Franchises came about as a favorable legal arrangement that allowed a corporation to distance itself from its many locations. By selling franchises to business owners who then run the franchises as their own businesses, the corporation shields itself from lawsuits and from monetary loss. It is a system that benefits the brand of the franchise while exposing individuals to business risks that are unique from the risks associated with owning a business that is detached from the sway of a large corporation. A corporation wields high levels of control over its franchise branches, and corporations do not plan for astronomical changes in franchise income from one month to the next. This likely contributes to the low growth rate in total revenue over 2015 and the low projections made for 2016.

Job Growth

Growth among U.S. franchises in the restaurant sector shows the strongest signs of recovery, with the most jobs added of all franchise sectors. Of the 18,500 franchise jobs added to the U.S. employment market in February 2016, close to 78% were of restaurant franchises, while hotel franchises comprised 10% of February 2016 franchise jobs.

Recent changes in U.S. workers' wage standards will not help the growth of U.S. franchises and could force industry-wide changes to control rising corporate costs. Health care coverage standards set by the Affordable Care Act also contribute to these costs. Of all U.S. franchises in 2016, McDonald's Corp. (NYSE: MCD) may be the most vulnerable to changing wages due to the huge workforce it employs.

Food Chains add Territory

Franchise growth relies on a business model of recruiting franchise owners through widespread marketing and target marketing. Dunkin' Brands Group Inc. (NASDAQ: DNKN) grew to 8,300 Dunkin' Donuts franchises by 2015 by using aggressive recruitment methods to expand business operations domestically and overseas. Some franchises have already changed their brand images to compete with similar companies.

Owning a Franchise

Investors and future franchise owners should consider franchise brands of smaller and up-and-coming companies in 2016 and assess the stability of real yields of chains. Business owners should gather the necessary evidence of profitability on their own before signing deals with franchise companies.

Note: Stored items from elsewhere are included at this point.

/-! ### Witnesses: for each statement with hypotheses, states and operands that meet them, clause by clause -/

theorem witness_decode_of_encode :
    (Instr.blockWrite 0xFF#8 (List.replicate 16 0xFF#8)).wellFormed = true ∧
    (Instr.uidRsp (List.replicate 7 0#8) card 0#8).wellFormed = true ∧ (Instr.writeText []).wellFormed = true := by decide

theorem witness_accepted_request_frames :
    decode (.request [0x01#8, 0x08#8, 0xA3#8, 0x20#8, 0x08#8, 0x01#8, 0x00#8, 0x7C#8]) = .ok (.blockRead 8#8) := rfl

theorem witness_responses_told_by_length :
    uidGood.length = 12 ∧ ackGood.length = 8 ∧ readAbc.length = 22 ∧ (uidGood.take 11).length ≠ 12 := by decide

/-- The op codes next to 0x01 and 0x0C, and HANDLER_DONE by HOST_1 and while Idle. -/
theorem witness_refusals :
    ((0x00#8 : Byte) = 0#8 ∧ 12 < (0x0D#8 : Byte).toNat) ∧
    ({ base with events := [.request (.host 1) 0x0D#8 []] }.txBuf = [] ∧ taskOf base (.host 1) = none) ∧
    base.current ≠ .handler ∧ { called with pollState := .idle }.pollState ≠ .dispatching := by decide

theorem witness_checksum_laws :
    (0x7C#8 : Byte) = computeChecksum ([0x01#8, 0x08#8, 0xA3#8, 0x20#8, 0x08#8, 0x01#8, 0x00#8] ++ [0x7C#8]) ∧
    [0x01#8, 0x08#8].Perm ([0x08#8, 0x01#8] : Bytes) ∧
    ((0x01#8 : Byte) ≠ 0#8 ∧ verifyChecksum ([] ++ [0x08#8] ++ [] ++ [0xF7#8]) = true) ∧
    verifyChecksum ([0x01#8] ++ [0x08#8] ++ [] ++ [0x01#8] ++ [] ++ [0xF7#8]) = true ∧
    ∃ t, buildBlockWrite 8#8 abcBlock base = .ok t := by
  refine ⟨by decide, by decide, by decide, by decide, ⟨_, rfl⟩⟩

theorem witness_built_frames :
    (∃ f, f = (buildUidQuery base).txBuf) ∧ (∃ f b, f = (buildBlockRead b base).txBuf) ∧
    ∃ f b d t, buildBlockWrite b d base = .ok t ∧ f = t.txBuf :=
  ⟨⟨_, rfl⟩, ⟨_, 8#8, rfl⟩, ⟨_, 8#8, abcBlock, _, rfl, rfl⟩⟩

theorem witness_fill_and_block_write_lengths :
    ([0x55#8] : Bytes) ≠ [] ∧ abcBlock.length = 16 ∧ (abcBlock.take 15).length ≠ 16 ∧
    (abcBlock ++ [0x00#8]).length ≠ 16 := by decide

theorem witness_parsers :
    uidBad.length = 12 ∧ verifyChecksum uidBad = false ∧ ackRejected.length = 8 ∧ verifyChecksum ackRejected = true ∧
    readAbcBad.length = 22 ∧ verifyChecksum readAbcBad = false := by decide

/-- Two responses that differ only in bytes the block does not examine, for each operation, validation off and on. -/
theorem witness_unexamined_bytes :
    Settled (settled .queryUid noLocals [] base) .queryUid noLocals ∧
    (uidGood.length = 12 ∧ uidBad.length = 12 ∧ uidAt uidGood = uidAt uidBad ∧ base.cfg.validateRx = false) ∧
    Settled (validating (settled (.writeBytes []) noLocals [] base)) (.writeBytes []) noLocals ∧
    (verifyChecksum ackGood = verifyChecksum [0x00#8, 0x09#8, 0xA4#8, 0x00#8, 0x00#8, 0x00#8, 0x00#8, 0x52#8] ∧
      ackGood.getD 4 0#8 = 0x00#8) ∧
    Settled (settled .readBytes noLocals [] base) .readBytes noLocals ∧
    (readAbc.length = 22 ∧ readAbcBad.length = 22 ∧ (readAbc.drop 5).take 16 = (readAbcBad.drop 5).take 16) := by
  refine ⟨⟨rfl, rfl⟩, by decide, ⟨rfl, rfl⟩, by decide, ⟨rfl, rfl⟩, by decide⟩

/-- INIT, DISCONNECT, RECONNECT: issued with the lock free, or retrying while another agent holds it. -/
theorem witness_connection_control :
    (Ready fresh (.init somePin somePin) ∧ fresh.linkLock = .free) ∧ (Ready base .disconnect ∧ base.linkLock = .free) ∧
    (Ready fresh .reconnect ∧ fresh.linkLock = .free) ∧
    (Ready (setTask base (.host 1) (some ⟨.disconnect, .lockWait⟩)) .disconnect ∧
      { base with linkLock := .held .poll }.linkLock = .held .poll) ∧
    (base.current ≠ .poll ∧ isProtocolOp .queryUid = true ∧ ∃ t, exec .disconnect base = .next t) ∧
    ∃ t u, exec (.init somePin somePin) base = .next t ∧ exec .disconnect t = .next u :=
  ⟨⟨.inl rfl, rfl⟩, ⟨.inl rfl, rfl⟩, ⟨.inl rfl, rfl⟩, ⟨.inr rfl, rfl⟩, ⟨by decide, rfl, ⟨_, rfl⟩⟩, ⟨_, _, rfl, rfl⟩⟩

theorem witness_waits_for_the_lock :
    isLinkOp .queryUid = true ∧ Ready { base with linkLock := .held (.host 2) } .queryUid ∧
    { base with linkLock := .held (.host 2) }.linkLock = .held (.host 2) := ⟨rfl, .inl rfl, rfl⟩

theorem witness_gating :
    (isProtocolOp .readText = true ∧ Ready fresh .readText ∧ fresh.linkLock = .free ∧ fresh.conn = false ∧
      fresh.current ≠ .poll) ∧
    (Ready { polling with conn := false } .isCardPresent ∧ polling.linkLock = .free ∧ polling.current = .poll) ∧
    ({ base with linkLock := .held .poll }.linkLock ≠ .free ∧
      ∃ t, step { base with linkLock := .held .poll, events := [.request (.host 1) 0x02#8 []] } = .next t) :=
  ⟨⟨rfl, .inl rfl, rfl, rfl, by decide⟩, ⟨.inl rfl, rfl, rfl⟩, ⟨by decide, ⟨_, rfl⟩⟩⟩

theorem witness_first_frames :
    (∀ i, Ready base i) ∧ base.linkLock = .free ∧ base.conn = true ∧ (blockSeq base.cfg)[0]? = some 8#8 :=
  ⟨fun _ => .inl rfl, rfl, rfl, by decide⟩

theorem witness_settle_delay :
    isProtocolOp .readBytes = true ∧
    taskOf { settled .readBytes noLocals [] base with settleTimer := 1 } (.host 1) = some ⟨.readBytes, .settle noLocals⟩ ∧
    { settled .readBytes noLocals [] base with settleTimer := 1 }.settleTimer ≠ 0 := by decide

/-- QUERY_UID and IS_CARD_PRESENT: 12 good bytes, 12 bytes with a bad checksum, and 11 and 13 bytes. -/
theorem witness_uid_answers :
    (Settled (settled .queryUid noLocals uidGood base) .queryUid noLocals ∧ uidGood.length = 12 ∧
      verifyChecksum uidGood = true) ∧
    (Settled (validating (settled .queryUid noLocals uidBad base)) .queryUid noLocals ∧ uidBad.length = 12 ∧
      (validating base).cfg.validateRx = true ∧ verifyChecksum uidBad = false) ∧
    ((uidGood.take 11).length ≠ 12 ∧ (uidGood ++ [0x00#8]).length ≠ 12) ∧
    (Settled (settled .isCardPresent noLocals uidGood base) .isCardPresent noLocals ∧
      (settled .isCardPresent noLocals uidGood base).current ≠ .poll) :=
  ⟨⟨⟨rfl, rfl⟩, by decide, by decide⟩, ⟨⟨rfl, rfl⟩, by decide, rfl, by decide⟩, by decide, ⟨⟨rfl, rfl⟩, by decide⟩⟩

theorem witness_is_initialized :
    taskOf base base.current = none ∧ (Ready fresh (.init somePin somePin) ∧ ∃ t, exec (.init somePin somePin) fresh = .next t) ∧
    (Ready { base with conn := false } .reconnect ∧ base.cfgValid = true ∧
      ∃ t, exec .reconnect { base with conn := false } = .next t) :=
  ⟨rfl, ⟨.inl rfl, ⟨_, rfl⟩⟩, ⟨.inl rfl, rfl, ⟨_, rfl⟩⟩⟩

/-- A stream write after its last block (k = 5 of 94 bytes and the terminator), before another (k = 0 of 40 bytes), and
after each kind of bad acknowledgement. -/
theorem witness_stream_write :
    (Settled (settled (.writeBytes fortyBytes) ⟨5, [], List.replicate 96 0x41#8⟩ ackGood base)
        (.writeBytes fortyBytes) ⟨5, [], List.replicate 96 0x41#8⟩ ∧ ackGood.length = 8 ∧ ackGood.getD 4 0#8 = 0#8 ∧
      (writtenBlocks base.cfg 96)[6]? = none) ∧
    ((writtenBlocks base.cfg 42)[1]? = some 9#8 ∧ verifyChecksum ackGood = true) ∧
    (ackRejected.length = 8 ∧ verifyChecksum ackRejected = true ∧ ackRejected.getD 4 0#8 ≠ 0#8) ∧
    (ackBad.length = 8 ∧ (validating base).cfg.validateRx = true ∧ verifyChecksum ackBad = false) ∧
    ((ackGood.take 7).length ≠ 8 ∧ (ackGood ++ [0x00#8]).length ≠ 8) := by
  refine ⟨⟨⟨rfl, rfl⟩, by decide, by decide, by decide⟩, by decide, by decide, by decide, by decide⟩

/-- A stream read at a block with a pair, at one without before the last block, at one without after it (k = 5), and
after each kind of failure. -/
theorem witness_stream_read :
    (Settled (settled .readBytes ⟨0, [], []⟩ readAbc base) .readBytes ⟨0, [], []⟩ ∧ readAbc.length = 22 ∧
      findPair abcBlock = some 3 ∧ (readAbc.drop 5).take 16 = abcBlock) ∧
    (Settled (settled .readText ⟨5, [], []⟩ readStale base) .readText ⟨5, [], []⟩ ∧ readStale.length = 22 ∧
      findPair ((readStale.drop 5).take 16) = none ∧ (blockSeq base.cfg)[6]? = none) ∧
    (blockSeq base.cfg)[5]? = some 14#8 ∧
    ((readAbc.take 21).length ≠ 22 ∧ (validating base).cfg.validateRx = true ∧ verifyChecksum readAbcBad = false) := by
  refine ⟨⟨⟨rfl, rfl⟩, by decide, by decide, by decide⟩, ⟨⟨rfl, rfl⟩, by decide, by decide, by decide⟩, by decide,
    by decide⟩

/-- FIND_PAIR at its last offset 14, and a usable index that BLOCK_SEQ does not reach (15 under TC1). -/
theorem witness_pairs_and_blocks :
    (List.replicate 14 0x41#8 ++ [0x00#8, 0x00#8] : Bytes).length = 16 ∧
    findPair (List.replicate 14 0x41#8 ++ [0x00#8, 0x00#8]) = some 14 ∧
    (paramsTC1.base.toNat ≤ (15#8 : Byte).toNat ∧ 15#8 ∉ paramsTC1.reserved ∧ 15#8 ∉ blockSeq paramsTC1) ∧
    paramsLegal paramsTC1 = true ∧ hexRender card = hexRender card := by decide

theorem witness_request_frames :
    (List.replicate 16 0xFF#8 : Bytes).length = 16 ∧ base.conn = true ∧
    { base with linkLock := .held (.host 1) }.linkLock ≠ .free ∧ base.partner = .oracle ∧
    { base with partner := .sim none }.partner = .sim none ∧
    (fresh.conn = false ∧ base.linkLock = .free) ∧
    (simBase.partner = .sim (some card) ∧ 22 ≤ simBase.cfg.rxCapacity) := by decide

theorem witness_register_handler :
    taskOf called called.current = none ∧
    (∃ t u, exec (.registerHandler someHandler) base = .next t ∧ exec (.registerHandler someHandler) t = .next u) ∧
    (called.handlerValid = true ∧ ∃ t, exec .disconnect called = .next t) :=
  ⟨rfl, ⟨_, _, rfl, rfl⟩, ⟨rfl, ⟨_, rfl⟩⟩⟩

theorem witness_handler_done :
    (called.current = .handler ∧ called.pollState = .dispatching ∧ taskOf called .handler = none) ∧
    (base.current ≠ .handler ∧ { called with pollState := .idle }.pollState ≠ .dispatching) ∧
    { base with doneSignal := true }.doneSignal = true := by decide

/-- A detection at the end of its settle delay: 12 good bytes, 12 bytes with a bad checksum, 11 bytes; and POLL while
the callback runs. -/
theorem witness_detection :
    (Settled (settled .isCardPresent noLocals uidGood polling) .isCardPresent noLocals ∧ polling.current = .poll) ∧
    (Settled (validating (settled .isCardPresent noLocals uidBad polling)) .isCardPresent noLocals ∧
      (validating polling).cfg.validateRx = true ∧ verifyChecksum uidBad = false) ∧
    (uidGood.length = 12 ∧ (uidGood.take 11).length ≠ 12) ∧
    (called.doneSignal = false ∧ called.pollState = .dispatching) :=
  ⟨⟨⟨rfl, rfl⟩, rfl⟩, ⟨⟨rfl, rfl⟩, rfl, by decide⟩, by decide, by decide⟩

/-- A tick with its condition true and the lock free or held, and one with the condition false. -/
theorem witness_tick :
    ({ base with events := [.run .poll], handlerValid := true }.txBuf = [] ∧ base.doneSignal = false ∧
      base.pollState = .idle ∧ base.pollTimer = 0 ∧ base.pollTask = none ∧ base.conn = true ∧ base.busy = false ∧
      base.linkLock = .free) ∧
    { base with linkLock := .held (.host 2) }.linkLock = .held (.host 2) ∧
    (fresh.conn = false ∧ base.handlerValid = false) := by decide

/-! #### The step -/

theorem witness_step_forms :
    ({ base with events := [.request (.host 1) 0x06#8 []] }.txBuf = [] ∧ taskOf base (.host 1) = none ∧
      canIssue base (.host 1) = true ∧ canIssue called .handler = true) ∧
    { base with txBuf := frameBytes .uidQuery }.txBuf ≠ [] ∧
    (taskOf (settled .queryUid noLocals [] base) (.host 1) = some ⟨.queryUid, .settle noLocals⟩ ∧
      (.host 1 : Agent) ≠ .poll) ∧
    (taskOf (settled .isCardPresent noLocals [] polling) .poll = some ⟨.isCardPresent, .settle noLocals⟩ ∧
      polling.doneSignal = false ∧ polling.pollState = .detecting) ∧
    (decodeTableWord 8 0x0C = some .handlerDone ∧ decodeTableWord 8 0x06 = some .isInitialized ∧
      decodeTableWord 32 0x0108A120 = some .uidQuery ∧ (decodeTableWord 96 0).isSome = true) := by decide

theorem witness_step_decodes :
    decode (.host 0x06#8 []) = .ok .isInitialized ∧ decode (.request (frameBytes .uidQuery)) = .ok .uidQuery ∧
    ∃ i, decode (.response uidGood) = .ok i := ⟨rfl, rfl, ⟨_, rfl⟩⟩

/-- A time step, a delivery of no response's length, a delivery and a card under SIMPARTNER. -/
theorem witness_outside_moves :
    ({ base with events := [.elapse 7] }.txBuf = [] ∧ { base with events := [.elapse 7] }.events = .elapse 7 :: []) ∧
    { base with events := [.receive [0x00#8]] }.partner = .oracle ∧
    { simBase with events := [.receive [0x00#8]] }.partner = .sim (some card) ∧
    { simBase with events := [.setCard none] }.events = .setCard none :: [] := by decide

theorem witness_frames_of_instructions :
    (∃ t, exec (.registerHandler someHandler) called = .next t) ∧ (isHostOp .isInitialized = true ∧
      ∃ t, exec .isInitialized called = .next t) ∧
    (∃ t, exec .readBytes fresh = .next t ∧ t.returns = (.host 1, ⟨.bytes [], .notConnected, false⟩) :: fresh.returns) ∧
    Err.notConnected ≠ .ok ∧ (isLinkOp .handlerDone = false ∧ ∃ t, exec .handlerDone called = .next t) ∧
    (isHostOp .disconnect = true ∧ isProtocolOp .disconnect = false ∧ isRequestFrame .disconnect = false ∧
      ∃ t, exec .disconnect base = .next t) :=
  ⟨⟨_, rfl⟩, ⟨rfl, ⟨_, rfl⟩⟩, ⟨_, rfl, rfl⟩, by decide, ⟨rfl, ⟨_, rfl⟩⟩, ⟨rfl, rfl, rfl, ⟨_, rfl⟩⟩⟩

theorem witness_operations_before_init :
    isProtocolOp (.writeBytes []) = true ∧ { State.reset with current := .host 2 }.current = .host 2 := ⟨rfl, rfl⟩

Franchises are sold by the corresponding company and by previous managers. While restaurants overwhelm the industry, more space for growth may be found outside food chains. Large and small food chain franchises face challenges in customer engagement and loyalty. Though restaurant franchises are growing in store numbers, this is likely a reflection of the chain's strategy to gain profits through location prevalence rather than a reaction to product demand.

Court Cases Set Precedents

Recent trials against McDonald's for workers' rights violations have put more pressure on U.S. franchises to change their corporate structures and the employment process for minimum wage employees. McDonald's maintains it should not be held liable for rights violations in its stores. If unfavorable verdicts are set against McDonald's, they will affect the legal relationship corporations have to their franchise locations and will further impact the bottom line of franchisers in the United States and abroad.